All code is assuming Tensorflow 1.3 and Python 3.x
We are working on a GAN algorithm which has an interesting loss function.
Stage 1 - Compute only the completion/generator loss portion of the network
Iterates over the completion portion of the GAN for X iterations.
Stage 2 - Compute only the discriminator loss portion of the network
Iterates over the discriminator portion for Y iterations (but
don't train on Stage 1)
Stage 3 - Compute the full loss on the network
Iterate over both completion and discriminator for Z iterations
(training on the entire network).
We have this working single GPU. We want to make it work multi GPU since training times are long.

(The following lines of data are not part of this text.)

/-- The target: an offer it is armed for and can take is accepted, another is refused with the first reason of R310; units and
writes are kept, units counted, and behind the cut-over the next boundary at which its programs are granted publishes: the index is there under the
target's epoch, the facet has changed, and done goes back. MODEL'S READING: a refusal with error 1 leaves the target's arming as it was (log 44). -/
def Obligations.MigrationTargetReceives : Prop :=
  ∀ (l f slot : Nat) (geo : Geometry) (hbm flash : Nat) (b : Bool) (s : State),
    let u0 := popDelivered l 3 s
    let e := offerError u0 l f slot geo hbm flash
    let mine := s.chd.mig.role = 2 ∧ migRunning s.chd.mig = true ∧ migLink s.chd.mig = l
    (e = 0 → Settles (.migOffer l f slot b geo hbm flash) s fun u => u.chd.mig.phase = 2 ∧ u.chd.mig.role = s.chd.mig.role ∧ u.idx = s.idx) ∧
    (e = 1 → Settles (.migOffer l f slot b geo hbm flash) s fun u => u.chd.mig.error = 1 ∧ u.chd.mig.phase = s.chd.mig.phase) ∧
    (2 ≤ e → Settles (.migOffer l f slot b geo hbm flash) s fun u => u.chd.mig.error = e ∧ u.chd.mig.phase = 6 ∧ u.idx = s.idx) ∧
    (mine → s.chd.mig.phase = 2 → ∀ p, Settles (.migUnit l p) s fun u => u.idx = s.idx ∧
      u.chd.mig = takePart p { s.chd.mig with
        units := s.chd.mig.units + (if (partUnit (migFacet s.chd.mig) (migSlot s.chd.mig) p).isSome then 1 else 0) }) ∧
    (mine → s.chd.mig.phase = 2 ∨ s.chd.mig.phase = 3 → ∀ w, Settles (.migWrite l w) s fun u =>
      u.chd.mig = { s.chd.mig with phase := 3, writes := s.chd.mig.writes ++ [w] } ∧ u.idx = s.idx) ∧
    (mine → s.chd.mig.phase = 2 ∨ s.chd.mig.phase = 3 → s.chd.mig.building.isSome = true → Settles (.migCutOver l) s fun u =>
      u.chd.mig = { s.chd.mig with phase := 4, publish := true } ∧ u.idx = s.idx) ∧
    (∀ ix0, s.chd.mig.role = 2 → s.chd.mig.publish = true → s.chd.mig.building = some ix0 → s.chd.mig.writes = [] →
      clocked s = true → s.srch.stepNo < 3 → s.brd.turnStart + 25600 * (s.srch.stepNo + 1) ≤ now s →
      let g := migFacet s.chd.mig
      let sl := migSlot s.chd.mig
      let e' := commitEpoch (facetOf s g)
      let ps := (s.chd.mig.pendNew.filter (·.till.isNone)).map fun (p : Pend) => { p with slot := sl, epoch := e', since := 0 }
      let s1 := appendLog g e' 1 false (markChanged g (updFacet g (fun x => { x with pend := x.pend ++ ps })
        { s with srch := { s.srch with stepNo := s.srch.stepNo + 1 }, idx := s.idx ++ [rebase e' ix0] }))
      let us := (unitParts ix0).filterMap (partUnit g sl)
      (allJobs g 4 (.unit g sl) (programJobs (us.map (placeOf s1)) ++ [ingestJob s1]) s1).isSome = true →
      ∃ p, exec .batchStepBoundary s = .next (settle (openStep (closeStep p))) ∧
        p.idx = s.idx ++ [rebase (commitEpoch (facetOf s (migFacet s.chd.mig))) ix0] ∧
        p.chd.mig.phase = 5 ∧ p.chd.mig.role = 0 ∧ p.chd.mig.building = none ∧ p.chd.mig.publish = false ∧
        (s.facets.any (·.num == migFacet s.chd.mig) = true → (facetOf p (migFacet s.chd.mig)).changed = true) ∧
        Out.chordMsg (migLink s.chd.mig) 3 (.migCtrl (migFacet s.chd.mig) (migSlot s.chd.mig) 5 0) ∈ p.out)

/-- The source: an acceptance starts the transfer at the next boundary, a refusal ends it with its error; done ends it, and a
copy's index goes on while a moved one is dropped. A cancel from the peer, and 10 s without the link, end it with errors 7 and
6. -/
def Obligations.MigrationSourceEnds : Prop :=
  ∀ (l : Nat) (s : State),
    let m := s.chd.mig
    let mine := m.role = 1 ∧ migRunning m = true ∧ migLink m = l
    (mine → m.phase = 1 → Settles (.migAccept l) s fun u => u.chd.mig = { m with start := true } ∧ u.idx = s.idx) ∧
    (mine → m.phase = 1 → ∀ e, Settles (.migRefuse l e) s fun u => u.chd.mig.phase = 6 ∧ u.chd.mig.error = e ∧ u.chd.mig.role = 0) ∧
    (mine → m.phase = 4 → bit 14 m.ctrl.toNat = true → ∀ ix, idxOf s (migFacet m) (migSlot m) = some ix →
      Settles (.migDone l) s fun u => u.chd.mig.phase = 5 ∧ u.chd.mig.role = 0 ∧
        idxOf u (migFacet m) (migSlot m) = some { ix with held := false }) ∧
    (mine → m.phase = 4 → bit 14 m.ctrl.toNat = false → ∀ ix, idxOf s (migFacet m) (migSlot m) = some ix →
      Settles (.migDone l) s fun u => u.chd.mig.phase = 5 ∧ u.chd.mig.role = 0 ∧
        (idxOf u (migFacet m) (migSlot m)).map (·.dropping) = some (some noTag)) ∧
    (migRunning m = true → migLink m = l → Settles (.migCancel l) s fun u => u.chd.mig.phase = 6 ∧ u.chd.mig.error = 7) ∧
    (migRunning m = true → linkUsable s (migLink m) = false → (linkOf s (migLink m)).downAt + 10000000000 ≤ now s →
      Settles .migrationTimeout s fun u => u.chd.mig.phase = 6 ∧ u.chd.mig.error = 6) ∧
    (migRunning m = false ∨ linkUsable s (migLink m) = true ∨ now s < (linkOf s (migLink m)).downAt + 10000000000 → exec .migrationTimeout s = .next (settle s))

We have looked at the Tensorflow/models/tutorials/Images/cifar10/cifar10_multi_gpu_train.py, which talks about tower loss, averaging the towers together, computing your gradients on the GPUs then applying them on the CPU. This is a great start. However, since our loss is more complicated, it has complicated everything a bit for us.
The code is decently complicated, but is roughly similar to this, https://github.com/timsainb/Tensorflow-MultiGPU-VAE-GAN, (but that won't run because it was written around Tensorflow 0.1, so it has some oddities that I haven't gotten working, but that should give you an idea of what we're doing)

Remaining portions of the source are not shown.